The statistic that gets reported most often is often the least informative
Most people assume that the mean (average) is the primary summary of a dataset. In practice, the mean is the most easily manipulated and most frequently misleading summary statistic available. A dataset of salaries at a company where most employees earn $50,000 and the CEO earns $5,000,000 will show a mean salary of perhaps $150,000 — a number that describes nobody's actual pay. The median — the middle value — would be far closer to the typical employee's experience. Understanding which measure to use, and when to be skeptical of a reported average, is one of the most practically useful things statistics teaches.
How experts interpret summary statistics differently than beginners
Beginners compute the mean and stop. Analysts look at mean vs. median first: a large gap between them signals a skewed distribution or outliers. They look at the standard deviation relative to the mean (the coefficient of variation) to judge whether the spread is meaningful. They check the histogram shape before drawing any conclusion — a bimodal distribution (two peaks) may represent two distinct populations mixed together, and summarizing it with a single mean is actively misleading. The IQR and outlier flags tell you whether extreme values are likely errors or genuine data points that warrant investigation.
Variance and standard deviation
Variance is the average squared deviation from the mean: σ² = Σ(x − μ)² / n for a population, or s² = Σ(x − x̄)² / (n−1) for a sample. Squaring the deviations makes them all positive and gives larger weight to points far from the mean. Standard deviation is the square root of variance, putting it back in the same units as the original data. Bessel's correction (dividing by n−1 rather than n for a sample) compensates for the fact that the sample mean is itself estimated from the data, which causes the deviations to be slightly understated.
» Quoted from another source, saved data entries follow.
/-- The limiter and the actuator write of one channel read no register of another: two states that agree on actuator
`a` and on the environment answer RLIM and DRIVE alike and leave actuator `a` alike (R197). -/
def Obligations.ActuatorsAreIndependent : Prop :=
  ∀ (a : BitVec 8) (v : Word) (i : Instr) (s₁ s₂ t₁ t₂ : State), (i = .rlim a v ∨ i = .drive a v) →
    s₁.act a.toNat = s₂.act a.toNat → s₁.active = s₂.active → s₁.params.nact = s₂.params.nact →
    s₁.nanDraws = s₂.nanDraws → s₁.boardAcks = s₂.boardAcks → s₁.boardWrites = s₂.boardWrites →
    exec i s₁ = .next t₁ → exec i s₂ = .next t₂ →
      t₁.act a.toNat = t₂.act a.toNat ∧ t₁.boardWrites = t₂.boardWrites ∧
      ∃ r, t₁.responses = s₁.responses ++ [r] ∧ t₂.responses = s₂.responses ++ [r]

/-- TICK on a present sample, listed or free: one BoardRead, then the effect of FILT of the sample and, on a channel with
windows, PUSH of the sample and its output, with one response of its own that carries both (R210). That coming answers are
listed in State, and free where none is, is the model's (log 7). -/
def Obligations.TickFiltersAndPushesAPresentSample : Prop :=
  ∀ (c : BitVec 8) (x : Num64) (s : State), s.active = .s → c.toNat < s.params.nch →
    (s.chan c.toNat).finited = true → (boardRead c s).1 = some x →
    (s.params.guardNonfinite = true → Arith.finite x = true) →
      ∃ (t u : State) (y : Num64), exec (.tick c) s = .next t ∧
        execAll (if (s.chan c.toNat).winited then [.filt c x, .push c x y] else [.filt c x])
          { s with boardAnswers := s.boardAnswers.tail, boardReads := s.boardReads ++ [⟨c, some x⟩] } = .next u ∧
        u.responses = s.responses ++ (⟨.s, 0x20000001#32, [y]⟩ ::
          if (s.chan c.toNat).winited then [⟨.s, 0x30000000#32, []⟩] else []) ∧
        t = { u with responses := s.responses ++ [⟨.s, 0x50800002#32, [x, y]⟩] }

/-- TICK on an absent sample, listed or free: one BoardRead, an OK response with F = 0 and no data, and no register,
window element or Board write (R211). The list of coming answers is the model's (log 7). -/
def Obligations.TickSkipsAnAbsentSample : Prop :=
  ∀ (c : BitVec 8) (s : State), s.active = .s → c.toNat < s.params.nch → (s.chan c.toNat).finited = true →
    (boardRead c s).1 = none →
      exec (.tick c) s = .next
        { s with
          boardAnswers := s.boardAnswers.tail, boardReads := s.boardReads ++ [⟨c, none⟩],
          responses := s.responses ++ [⟨.s, 0x50000000#32, []⟩] }

/-- Whatever the Board answers, listed or free, a TICK that passes its first two checks goes on and makes exactly one
BoardRead, which takes the answer off the Board's list whatever becomes of it; no other command makes any (R212).
That the coming answers are listed in State is the model's (log 7). -/
def Obligations.TickReadsTheBoardOnce : Prop :=
  (∀ (c : BitVec 8) (s : State), s.active = .s → c.toNat < s.params.nch → (s.chan c.toNat).finited = true →
    ∃ t ans, exec (.tick c) s = .next t ∧ t.boardReads = s.boardReads ++ [⟨c, ans⟩] ∧
      t.boardAnswers = s.boardAnswers.tail ∧ (∀ b bs, s.boardAnswers = b :: bs → ans = b)) ∧
  (∀ (i : Instr) (s t : State), exec i s = .next t → i.mnemonic ≠ .tick →
    t.boardReads = s.boardReads ∧ t.boardAnswers = s.boardAnswers)

/-! ## Errors -/

/-- InvalidFilterOrder: FINIT on an odd order or order 0, whatever the cutoffs and the stage count, and nothing else
answers it (R221). -/
def Obligations.FinitRefusesOddAndZeroOrders : Prop :=
  (∀ (c : BitVec 8) (s : State), s.active = .s → c.toNat < s.params.nch →
    Arith.finite (s.chan c.toNat).fs = true → Arith.gt (s.chan c.toNat).fs posZero = true →
    (s.chan c.toNat).kind ≠ 3#2 →
    ((s.chan c.toNat).order.toNat % 2 = 1 ∨ (s.chan c.toNat).order = 0#16) →
      exec (.finit c) s = .next (raise 0x10#8 .invalidFilterOrder s)) ∧
  (∀ (i : Instr) (s t : State) (r : Response), exec i s = .next t → t.responses = s.responses ++ [r] →
    statusField r.header = 1#4 →
      ∃ c, i = .finit c ∧ ((s.chan c.toNat).order.toNat % 2 = 1 ∨ (s.chan c.toNat).order = 0#16))

/-- InvalidCutoff: FINIT where a cutoff in use is a NaN, at most 0 or at least the Nyquist frequency, or, for a band
filter, where the low one is not below the high one; a lowpass uses FLO alone; nothing else answers it (R222). -/
def Obligations.FinitRefusesBadCutoffs : Prop :=
  ∀ q : Num64,
    let bad := fun (r : ChanRegs) f => Arith.isNaN f || Arith.le f posZero || Arith.le (Arith.div q r.fs two) f
    let inUse := fun r : ChanRegs =>
      bad r r.flo = true ∨ r.kind ≠ 0#2 ∧ (bad r r.fhi = true ∨ Arith.le r.fhi r.flo = true)
    (∀ (c : BitVec 8) (s : State) (r : ChanRegs), r = s.chan c.toNat → s.active = .s → c.toNat < s.params.nch →
      Arith.finite r.fs = true → Arith.gt r.fs posZero = true → r.kind ≠ 3#2 →
      r.order.toNat % 2 = 0 → 2 ≤ r.order.toNat → r.order.toNat / 2 ≤ s.params.nsmax →
      inUse r → exec (.finit c) s = .next (raise 0x10#8 .invalidCutoff s)) ∧
    (∀ (i : Instr) (s t : State) (r : Response), exec i s = .next t → t.responses = s.responses ++ [r] →
      statusField r.header = 2#4 → ∃ c, i = .finit c ∧ inUse (s.chan c.toNat))

/-- DegenerateRange: MAP and DRIVE where VHI == VLO, the two zeros counting as equal; nothing is written, and nothing
else answers it (R223). -/
def Obligations.DegenerateRangeIsReported : Prop :=
  (∀ (a : BitVec 8) (v : Word) (s : State), s.active = .s → a.toNat < s.params.nact →
    Arith.eq (s.act a.toNat).vhi (s.act a.toNat).vlo = true →
      exec (.map a v) s = .next (raise 0x40#8 .degenerateRange s) ∧
      (Arith.gt (s.act a.toNat).step posZero = true →
        exec (.drive a v) s = .next (raise 0x43#8 .degenerateRange s))) ∧
  (∀ (i : Instr) (s t : State) (r : Response), exec i s = .next t → t.responses = s.responses ++ [r] →
    statusField r.header = 3#4 →
      ∃ a v, (i = .map a v ∨ i = .drive a v) ∧ Arith.eq (s.act a.toNat).vhi (s.act a.toNat).vlo = true)

/-- NonFiniteSample: with the guard on, FILT, FILTB and TICK refuse an infinity or a NaN before any register changes; a
TICK has then read the Board, be the answer listed or free. Nothing else answers it, and nothing does with the guard off (R224). -/
def Obligations.GuardRefusesNonFiniteSamples : Prop :=
  (∀ (c : BitVec 8) (x : Num64) (xs : List Word) (s : State), s.active = .s → c.toNat < s.params.nch →
    (s.chan c.toNat).finited = true → s.params.guardNonfinite = true → Arith.finite x = false →
      exec (.filt c x) s = .next (raise 0x20#8 .nonFiniteSample s) ∧
      (x ∈ xs → exec (.filtb c xs) s = .next (raise 0x21#8 .nonFiniteSample s)) ∧
      ((boardRead c s).1 = some x →
        exec (.tick c) s = .next (raise 0x50#8 .nonFiniteSample (boardRead c s).2))) ∧
  (∀ (i : Instr) (s t : State) (r : Response), exec i s = .next t → t.responses = s.responses ++ [r] →
    statusField r.header = 4#4 →
      s.params.guardNonfinite = true ∧
      ∃ c x, Arith.finite x = false ∧
        (i = .filt c x ∨ (∃ xs, x ∈ xs ∧ i = .filtb c xs) ∨
          i = .tick c ∧ t.boardReads = s.boardReads ++ [⟨c, some x⟩]))

/-- InvalidConfig: FINIT and ANALYZE on a sampling rate that is not finite or not greater than zero, FINIT on KIND 3,
WINIT on capacity 0, RLIM and DRIVE on a step that is not greater than zero; nothing is written (R225). -/
def Obligations.InvalidConfigIsReported : Prop :=
  (∀ (c : BitVec 8) (w : WinSel) (s : State), c.toNat < s.params.nch →
    (Arith.finite (s.chan c.toNat).fs = false ∨ Arith.gt (s.chan c.toNat).fs posZero = false) →
      (s.active = .s → exec (.finit c) s = .next (raise 0x10#8 .invalidConfig s)) ∧
      ((s.chan c.toNat).winited = true → exec (.analyze c w) s = .next (raise 0x38#8 .invalidConfig s))) ∧
  (∀ (c : BitVec 8) (s : State), s.active = .s → c.toNat < s.params.nch → (s.chan c.toNat).kind = 3#2 →
      exec (.finit c) s = .next (raise 0x10#8 .invalidConfig s)) ∧
  (∀ (c : BitVec 8) (s : State), s.active = .s → c.toNat < s.params.nch → (s.chan c.toNat).capcfg = 0#16 →
      exec (.winit c) s = .next (raise 0x11#8 .invalidConfig s)) ∧
  (∀ (a : BitVec 8) (v : Word) (s : State), s.active = .s → a.toNat < s.params.nact →
    Arith.gt (s.act a.toNat).step posZero = false →
      exec (.rlim a v) s = .next (raise 0x41#8 .invalidConfig s) ∧
      exec (.drive a v) s = .next (raise 0x43#8 .invalidConfig s))

/-- NotInitialised: FILT, FILTB and TICK on a channel without a cascade, PUSH, SNAP and ANALYZE on one without windows;
nothing is written and a TICK does not read the Board (R227). -/
def Obligations.UseBeforeConstructionIsReported : Prop :=
  ∀ (c : BitVec 8) (s : State), c.toNat < s.params.nch →
    (s.active = .s → (s.chan c.toNat).finited = false →
      (∀ x, exec (.filt c x) s = .next (raise 0x20#8 .notInitialised s)) ∧
      (∀ xs, exec (.filtb c xs) s = .next (raise 0x21#8 .notInitialised s)) ∧
      exec (.tick c) s = .next (raise 0x50#8 .notInitialised s)) ∧
    ((s.chan c.toNat).winited = false →
      (s.active = .s → ∀ x y, exec (.push c x y) s = .next (raise 0x30#8 .notInitialised s)) ∧
      (∀ w, exec (.snap c w) s = .next (raise 0x31#8 .notInitialised s)) ∧
      (∀ w, exec (.analyze c w) s = .next (raise 0x38#8 .notInitialised s)))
The normal distribution and why it matters
Many natural phenomena follow an approximately normal (Gaussian) distribution — a symmetric bell-shaped curve defined by its mean and standard deviation. Test scores, measurement errors, adult heights, and many biological measurements tend to be approximately normal. The central limit theorem states that the mean of any sufficiently large sample, regardless of the underlying distribution, will be approximately normally distributed. This makes the standard deviation a universal measure of spread: you can compare the variability of datasets with different means by comparing their standard deviations, and you can use the 68-95-99.7 rule to reason about probabilities.